His tone was dry, and the others all nodded in understanding. Meta-armor worked under the same light-bending principles as a metamaterial shroud, except that it was designed for defense against energy-based weaponry rather than stealth. Meta-armor could hold its form under high acceleration, survive extreme thermal conditions, and actually divert laser energy—within limits—under combat conditions, but it didn’t make the ship invisible the way the metamaterial shrouds did.

“I see,” Lamont said aloud after a moment, then swept his gaze across all three of his commissioners. “And our contingency plans in the event the worst happens?”

“Argo has both counterattack and first-strike missions in the works,” Hawke said. “Our plan involves using Gordian’s TTVs to transport some of my cruisers to the Admin. There are certain material preparations that need to come first, though.”

“What sort of preparations?” Lamont asked.

“We’re up against the limit of what a TTV’s phase field can do,” Hawke said. “They’re not designed to expand over a craft that large, so we’re constructing exotic matter scaffolds to bracket the cruisers and allow the field lines to conduct better. We’ve built the first three scaffolds, but we’re still working out the kinks.”

“Gordian is assisting Argo in adapting the scaffolds,” Klaus-Wilhelm said. “But I have significant reservations about the Argo proposal. Any realspace craft, no matter how powerful, is at a disadvantage against time machines.”

Hawke leaned forward with a smile that might have been a little condescending.

“But they have to phase-lock with us to do any damage,” he pointed out. “And when they do, they’re dead. Those chronoports may be a danger to your TTVs, but against my cruisers they’re nothing but toys.”

“You’re underestimating the DTI.”

“And you underestimate my cruisers. Their chronoports can flit about in the past all they want. The fight will be in the True Present, and that’s where we’ll dominate.”

“And if they take advantage of their ability to timeshift while you’re shooting at them?” Klaus-Wilhelm’s tone was acerbic. “That’s precisely what Elzbietá and Kleio did whenever the Admin tried to phase-lock with them. Is there a reason their chronoports can’t do that while your cruisers are stuck in one timeframe?”

“Avoiding lethargic cannon fire is one thing,” Hawke countered, his confidence unshaken. “Dodging my cruisers’ capital lasers is something else entirely.”

“Perhaps so.” Klaus-Wilhelm’s tone made it perfectly clear he disagreed, but arguing the point would have been less than productive. “However that may be, I’d also like to point out the secondary effects of that engagement.” His expression was grim. “It’s what created the Knot, as well as what resolved it, and as you just pointed out, there were only nine time machines involved. What do you think would happen if we had scores of chronoports and TTVs phasing in and out on both sides?”

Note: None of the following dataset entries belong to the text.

-- ==== Sys2Proof/Machine/Dispatch.lean ====
section
/-!
DEFINITION. What each command does: one arm per constructor.
-/

namespace Sys2Proof.Machine
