/-- From R67: predicate functions, unmasked; p0 reads all ones and takes no write. R70, R71: no arithmetic traps; SAT is set by ADDS when it clips and
by VADDS in 16-bit lanes when it clips a lane that is written, VADD leaves it, nothing clears it, and no other control register and no
other bit of PIPE_STATUS changes. -/
def Obligations.PredicatesAndSaturation : Prop :=
  (∀ (c : Fin 84) (s : State) (w0 w1 : Nat), s.dev.issues c w0 w1 → opOf w0 = some .pred →
    let P := fun (v : Regs → BitVec 32) => exec (.pred c) s = .next (s.bundleTo c w0 w1 (fun r => r.pput (yRd w0) (v r)))
    let S := fun (v : Regs → BitVec 32) => exec (.pred c) s = .next (s.bundleTo c w0 w1 (fun r => r.sput (yRd w0) (v r)))
    (yFn6 w0 = 0 → P (fun r => r.pget (yRs1 w0) &&& r.pget (yRs2 w0))) ∧
    (yFn6 w0 = 1 → P (fun r => r.pget (yRs1 w0) ||| r.pget (yRs2 w0))) ∧
    (yFn6 w0 = 2 → P (fun r => r.pget (yRs1 w0) ^^^ r.pget (yRs2 w0))) ∧
    (yFn6 w0 = 3 → P (fun r => r.pget (yRs1 w0) &&& ~~~r.pget (yRs2 w0))) ∧
    (yFn6 w0 = 4 → P (fun r => ~~~r.pget (yRs1 w0))) ∧
    (yFn6 w0 = 5 → P (fun r => r.sget (yRs1 w0))) ∧
    (yFn6 w0 = 6 → S (fun r => r.pget (yRs1 w0))) ∧
    (yFn6 w0 = 7 → P (fun r => if (r.sget (yRs1 w0)).toNat < 32 then 1#32 <<< (r.sget (yRs1 w0)).toNat - 1#32
      else BitVec.allOnes 32)) ∧
    (yFn6 w0 = 8 → S (fun r => BitVec.ofNat 32 ((List.range 32).countP (fun i => (r.pget (yRs1 w0)).getLsbD i)))) ∧
    (∀ (r : Regs) (v : BitVec 32), r.pget 0 = BitVec.allOnes 32 ∧ r.pput 0 v = r)) ∧
  (∀ (lut : Nat → Nat → Nat) (op : Op) (w ext : Nat) (old new : Regs),
    (∀ j, j < 32 → j ≠ stSAT → (semReg lut op w ext old new).stBit j = new.stBit j) ∧
    (new.stBit stSAT = true → (semReg lut op w ext old new).stBit stSAT = true) ∧
    (∀ j, (semReg lut op w ext old new).crget (j + 1) = new.crget (j + 1)) ∧
    (op = .salu → yFn6 w = 0x02 → (semReg lut op w ext old new).stBit stSAT = (new.stBit stSAT
      || decide ((old.sget (yRs1 w)).toInt + (old.sget (yRs2 w)).toInt < -2147483648)
      || decide (2147483647 < (old.sget (yRs1 w)).toInt + (old.sget (yRs2 w)).toInt))) ∧
    (op = .valu → yW w = false → yFn7 w = 0x01 →
      ((semReg lut op w ext old new).stBit stSAT = true ↔ new.stBit stSAT = true ∨ ∃ i, i < 32 ∧ (old.pget (yPg w)).getLsbD i = true
        ∧ (sext 16 (laneOf 16 (old.vget (yRs1 w)).toNat i) + sext 16 (laneOf 16 (old.vget (yRs2 w)).toNat i) < -32768
          ∨ 32767 < sext 16 (laneOf 16 (old.vget (yRs1 w)).toNat i) + sext 16 (laneOf 16 (old.vget (yRs2 w)).toNat i)))) ∧
    (op = .valu → yFn7 w = 0x00 → (semReg lut op w ext old new).stBit stSAT = new.stBit stSAT))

“Gentlemen, thank you,” Lamont interrupted, then let out a faint sigh and looked at Peng. “And what about the First Responders?”

“Gotta admit, this one’s really outside the box for us,” the AC said. “For one, there’s no existing infostructure for us to transmit into. A ground war in the Admin would be completely different from anything we’ve ever experienced. Or even run simulations on, for that matter. We’ve made tentative plans based on Agent Philosophus’ experiences in the Admin infostructure, but I think it’s a safe bet the Admin is taking a hard look at its network security.

“One option we’ve considered is a ‘suicide’ infiltration into their systems where our officers do as much damage as possible before they self-delete. It would be volunteers only, and their connectome backups would be activated afterwards, of course.” Peng held up a hand. “I know, I know. It’s far from ideal. Call it a work in progress.”

“All planning aside, we have the advantage,” Hawke said. “Our industry is bigger, and our tech is better. If a shooting war breaks out, we’re the ones who will come out on top.”

“Don’t take this so casually.” Klaus-Wilhelm fixed Hawke with a fierce glare. “The best thing any of us can do is make sure these plans never have to be used. Because if a true transdimensional war breaks out—with time-shattering weapons going off on both sides—the resulting catastrophe could make the Gordian Knot look benign by comparison.”